When an application calls
read( ) or
write( ) on a
local or Unix filesystem (UFS) file, the
kernel uses inode and indirect block pointers to translate the offset
in the file into a physical block number on the disk. A low-level
physical I/O operation, such as "write this buffer of 1024
bytes to physical blocks 5678 and 5679" is then passed to the
disk device driver. The actual disk operation is scheduled, and when
the disk interrupts, the driver interrupt routine notes the
completion of the current operation and schedules the next. The block
device driver queues the requests for the disk, possibly reordering
them to minimize disk head movement.
Once the disk device driver has a read or write request, only a media
failure causes the operation to return an error status. Any other
failures, such as a permission problem, or the filesystem running out
of space, are detected by the filesystem management routines before
the disk driver gets the request. From the point of view of the
read( ) and
write( ) system
calls, everything from the filesystem write routine down is a black
box: the application isn't necessarily concerned with how the
data makes it to or from the disk, as long as it does so reliably.

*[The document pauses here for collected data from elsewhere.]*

-- ==== Sys2Proof/Machine/Agents.lean ====
section
/-! DEFINITION. How each host event is served: transactions, bus accesses, loads and stores of the host and other masters, cache maintenance, the answers of Mem, reset (spec/00_scope.md R19). -/

namespace Sys2Proof.Machine

/-- A 32-bit transaction (spec/30_encoding.md R114); one that no row matches is misaligned and gets a bus error
response (R111, spec/20_memory.md R83). -/
def serveTransaction (t : Transaction) (s : State) : Host.Outcome State Fault Refusal :=
  match decode t with
  | .ok i => exec i { s with response := .written }
  | .error .misalignedOffset => .next s.busErrorResponse

/-- An access at a host address: the window is the 256 bytes from REG_BASE (spec/20_memory.md R82); only an
aligned 32-bit access is a transaction, any other gets a bus error response (R83). Outside the window AES-CORE is
not addressed (notes/assumptions/18.md). DESIGN CHOICE, notes/assumptions/33.md: an access is to the window where its first
address lies in it, so one that starts below REG_BASE and reaches into the window is not answered. -/
def serveBusAccess (write : Bool) (addr : Nat) (size : AccessSize) (value : Word) (s : State) :
    Host.Outcome State Fault Refusal :=
  if addr / 256 ≠ s.platform.regPage then .next { s with response := .none }
  else match size with
    | .word => serveTransaction (Transaction.mk write (BitVec.ofNat 8 addr) (if write then value else 0)) s
    | .half => .next s.busErrorResponse
    | .byte => .next s.busErrorResponse

/-- The address is one the running command writes (R94). -/
def State.dstBusy (s : State) (a : Word) : Bool :=
  match s.phase with
  | .idle => false
  | .run job => job.dma && inRange s.dst s.len a

/-- The address is one the running command reads (R94). -/
def State.srcBusy (s : State) (a : Word) : Bool :=
  match s.phase with
  | .idle => false
  | .run job => job.dma && inRange s.src s.len a

/-- The Byte the host and the masters coherent with it find at an address: its last store there, else memory's. -/
def State.hostByte (s : State) (a : Word) : Byte :=
  match s.hostDirty.find? fun d => d.1 == a with
  | some d => d.2
  | none => s.byte a

/-- The host stores of some addresses have left its caches. -/
def State.forgetDirty (s : State) (p : Word → Bool) : State :=
  { s with hostDirty := s.hostDirty.filter fun d => !p d.1 }

/-- A load by the host: a race on the destination range of the running command (R94), a breach of R97 where a DMA write
was not invalidated (R98), else the Byte. DESIGN CHOICE, notes/assumptions/31.md: the answers of `Platform.memMap` are
those to the DMA port, and the host's loads and stores are served as ordinary memory everywhere. -/
def serveLoad (a : Word) (s : State) : Host.Outcome State Fault Refusal :=
  if s.dstBusy a then .fault .race
  else if s.hostStale.contains a then .fault .hostCache
  else .next { s with response := .memory (s.hostByte a) }

/-- A store by the host: a race on either range of the running command (R94). Where DMA is not coherent it waits in the
host's caches (R97). The map of answers is not looked at, as for a load (DESIGN CHOICE, notes/assumptions/31.md). -/
def serveStore (a : Word) (b : Byte) (s : State) : Host.Outcome State Fault Refusal :=
  if s.dstBusy a || s.srcBusy a then .fault .race
  else if s.platform.dmaCoherent then .next { s with mem := s.mem.set a.toNat b, response := .written }
  else .next { s with hostDirty := (a, b) :: (s.forgetDirty (· == a)).hostDirty, response := .written }

/-- A load by another bus master: a race on the destination range (R94), else the Byte. DESIGN CHOICE,
notes/assumptions/32.md: other masters are coherent with the host's caches, and R97's duties are not theirs; the map of
answers is not looked at (31.md). -/
def serveMasterLoad (a : Word) (s : State) : Host.Outcome State Fault Refusal :=
  if s.dstBusy a then .fault .race else .next { s with response := .memory (s.hostByte a) }

/-- A store by another bus master: a race on either range (R94), else in memory at once (DESIGN CHOICE,
notes/assumptions/31.md and 32.md, as for its load). -/
def serveMasterStore (a : Word) (b : Byte) (s : State) : Host.Outcome State Fault Refusal :=
  if s.dstBusy a || s.srcBusy a then .fault .race
  else .next { s.forgetDirty (· == a) with mem := s.mem.set a.toNat b, response := .written }

/-- The host stores of a range that wait in its caches. -/
def State.dirtyIn (s : State) (base size : Word) : List (Word × Byte) :=
  s.hostDirty.filter fun d => inRange base size d.1

/-- Cleaning writes the host's waiting stores of the range to memory, where the DMA port sees them (R97); where one lies
in a range of the running command that is a write to it, a race (R94). -/
def serveClean (base size : Word) (s : State) : Host.Outcome State Fault Refusal :=
  if (s.dirtyIn base size).any fun d => s.dstBusy d.1 || s.srcBusy d.1 then .fault .race
  else .next { s.forgetDirty (inRange base size) with
    mem := s.mem.setAll (s.dirtyIn base size)
    response := .written }

/-- Invalidating makes the DMA writes in the range visible to the host (R97). A store of the range that waits in the
caches is dropped; whether it had reached memory before is open, a free value (notes/assumptions/14.md). -/
def serveInvalidate (base size : Word) (s : State) : Host.Outcome State Fault Refusal :=
  .next { s.forgetDirty (inRange base size) with
    mem := s.mem.setAll (someWrites (s.freeCount + 1) (s.dirtyIn base size))
    hostStale := s.hostStale.filter fun a => !inRange base size a
    freeCount := s.freeCount + 1
    response := .written }

/-- Mem answers the DMA port by another map from now on (R88). -/
def serveMemoryAnswers (memMap : List Region) (s : State) : Host.Outcome State Fault Refusal :=
  .next { s with platform := { s.platform with memMap := memMap }, response := .none }

/-- The reset input (spec/70_reset_and_hazards.md R330 to R332): every register takes its reset value; a command
in RUN is abandoned, each of its destination Bytes old or new (R331, U5), a free value of its own; other memory is
unchanged. What is no state of AES-CORE (the platform, the host's queue and caches, the tape) stays. -/
def State.applyReset (s : State) : State :=
  let t := match s.phase with
    | .idle => s
    | .run job => s.storeAll (someWrites (s.freeCount + 1) job.writes)
  { State.reset with
    mem := t.mem
    platform := s.platform
    hostDirty := t.hostDirty
    hostStale := t.hostStale
    inputs := s.inputs
    stall := s.stall
    freeCount := s.freeCount + 1 }

/-- One host event. -/
def serve (e : HostEvent) (s : State) : Host.Outcome State Fault Refusal :=
  match e with
  | .transaction t => serveTransaction t s
  | .busAccess write addr size value => serveBusAccess write addr size value s
  | .load a => serveLoad a s
  | .store a b => serveStore a b s
  | .masterLoad a => serveMasterLoad a s
  | .masterStore a b => serveMasterStore a b s
  | .cacheClean base size => serveClean base size s
  | .cacheInvalidate base size => serveInvalidate base size s
  | .memoryAnswers memMap => serveMemoryAnswers memMap s
  | .reset => .next s.applyReset

/-- What the sequencer does before the next host event: a command in RUN whose events are used up completes, else
one event of its count is used (U7). -/
def State.tick (s : State) : State :=
  match s.phase with
  | .idle => s
  | .run job =>
    if job.left = 0 then s.complete else { s with phase := .run { job with left := job.left - 1 } }

/-- The event that brings the table word `w` of `nbits` bits to the window; bits above T's 41 make no transaction. -/
def fetchEvent (nbits w : Nat) : HostEvent :=
  if w % 2 ^ nbits < 2 ^ 41 then .transaction (BitVec.ofNat 41 (w % 2 ^ nbits))
  else .busAccess false 0 .byte 0

end Sys2Proof.Machine
end

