/-- R237: with LEN = 0 every mode command passes its checks, touches no memory and no register but STATUS, OP and POS,
and completes with code 0. -/
def Obligations.ZeroLengthChangesNothing : Prop :=
  ∀ (s : State) (i : Instr), i ∈ modeCommands → Accepts i s → s.len = 0 →
    Runs i s (wordOf i) (completed s (wordOf i) .none)

/-- R241 to R243: the built-in strategies add 1 to a big-endian counter modulo its width and keep the nonce Bytes. -/
def Obligations.CounterStrategiesIncrementBigEndian : Prop :=
  IncrementsFrom 0 inc0 ∧ IncrementsFrom 8 inc1 ∧ IncrementsFrom 12 inc2

/-- R235: one command over N Bytes, and two over the first k and the last N − k, leave the same memory, IV, KS and
OFFSET: for every k in a stream mode, for every multiple of 16 in ECB and CBC. -/
def Obligations.CommandsMayBeSplit : Prop :=
  ∀ (s : State) (i : Instr) (k : Nat), i ∈ modeCommands → DmaReady s → Accepts i s → k ≤ s.len.toNat →
    (i ∈ blockCommands → k % 16 = 0) →
    ∃ t t1 t2, exec i s = .next t ∧ exec i { s with len := BitVec.ofNat 32 k } = .next t1 ∧
      exec i { t1.complete with
        len := s.len - BitVec.ofNat 32 k, src := s.src + BitVec.ofNat 32 k, dst := s.dst + BitVec.ofNat 32 k }
        = .next t2 ∧
      t.complete.mem = t2.complete.mem ∧ t.complete.iv = t2.complete.iv ∧ t.complete.ks = t2.complete.ks ∧
      t.complete.offset = t2.complete.offset

/-- R233: OFB over its own output, from the same IV, KS and OFFSET, gives the input back and the same ModeState. -/
def Obligations.OfbIsItsOwnInverse : Prop :=
  ∀ (s : State) (m : ModeState) (x : List Byte),
    ofbMode s m (ofbMode s m x).2 = ((ofbMode s m x).1, x)

/-- R230: from the same ModeState, CFB_DEC of CFB_ENC's output gives the input back and ends in the same IV, KS and
OFFSET. -/
def Obligations.CfbDecInvertsCfbEnc : Prop :=
  ∀ (s : State) (m : ModeState) (x : List Byte),
    cfbDecMode s m (cfbEncMode s m x).2 = ((cfbEncMode s m x).1, x)

/-- R245: two CTR runs from the same key, counter, KS, OFFSET and CTRINC over inputs of one length give outputs whose
⊕ is that of the inputs. -/
def Obligations.CtrKeystreamIsIndependentOfTheInput : Prop :=
  ∀ (s : State) (m : ModeState) (x y : List Byte), x.length = y.length →
    List.zipWith (· ^^^ ·) (ctrMode s m x).2 (ctrMode s m y).2 = List.zipWith (· ^^^ ·) x y

/-! ## DMA that does not succeed -/

/-- R93: a mode command whose ranges partially overlap faults. -/
def Obligations.PartialOverlapFaults : Prop :=
  ∀ (s : State) (i : Instr), i ∈ modeCommands → Accepts i s → ¬ NoPartialOverlap s →
    exec i s = .fault .overlap

/-- R96 to R98: a mode command over a host store to its source range that is not visible to the DMA port faults; and so
does a host load of a Byte DMA wrote that the host has not invalidated, unless it faults as a race with a running command
(R94). -/
def Obligations.BrokenCacheDutyFaults : Prop :=
  (∀ (s : State) (i : Instr), i ∈ modeCommands → Accepts i s → NoPartialOverlap s → ¬ StoresVisible s →
    exec i s = .fault .hostCache) ∧
  ∀ (s : State) (a : Word), a ∈ s.hostStale →
    (∀ job, s.phase = .run job → job.dma = true → ∀ i < s.len.toNat, a ≠ s.dst + BitVec.ofNat 32 i) →
    serve (.load a) s = .fault .hostCache

/-- U6 (R90): a mode command one of whose ranges reaches a device, to reads or to writes, is refused by name
(notes/assumptions/16.md). -/
def Obligations.DeviceRangeIsRefused : Prop :=
  ∀ (s : State) (i : Instr), i ∈ modeCommands → Accepts i s → NoPartialOverlap s → StoresVisible s →
    ReachesDevice s → exec i s = .refused .deviceRange

/-- R298, R303, R222: a mode command that meets a bus error, and by R91 can meet no access Mem never answers, ends with
code 6; every register but STATUS, OP and POS is as at acceptance, POS is at most LEN, no Byte outside the destination range
changes, and each Byte of it is old or the one the command's rule gives, whatever Bytes stand for the inputs Mem did not
answer with a Byte. Which of the two is a free value (notes/assumptions/8.md). -/
def Obligations.BusErrorKeepsTheRegisters : Prop :=
  ∀ (s : State) (i : Instr), i ∈ modeCommands → Accepts i s → s.mem.wf = true → NoPartialOverlap s →
    StoresVisible s → ¬ ReachesDevice s → ¬ CanMeet i s .never → Meets s .busError → EndsWithBusError i s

The actual write operation occurs asynchronously to the application
calling
write( ). If a media error occurs
-- for example, the disk has a bad sector brewing -- then
the media-level error will be reported back to the application during
the next
write( ) call or during the
close( ) of the file containing the bad block.
When the driver notices the error returned by the disk controller, it
prints a media failure message on the console.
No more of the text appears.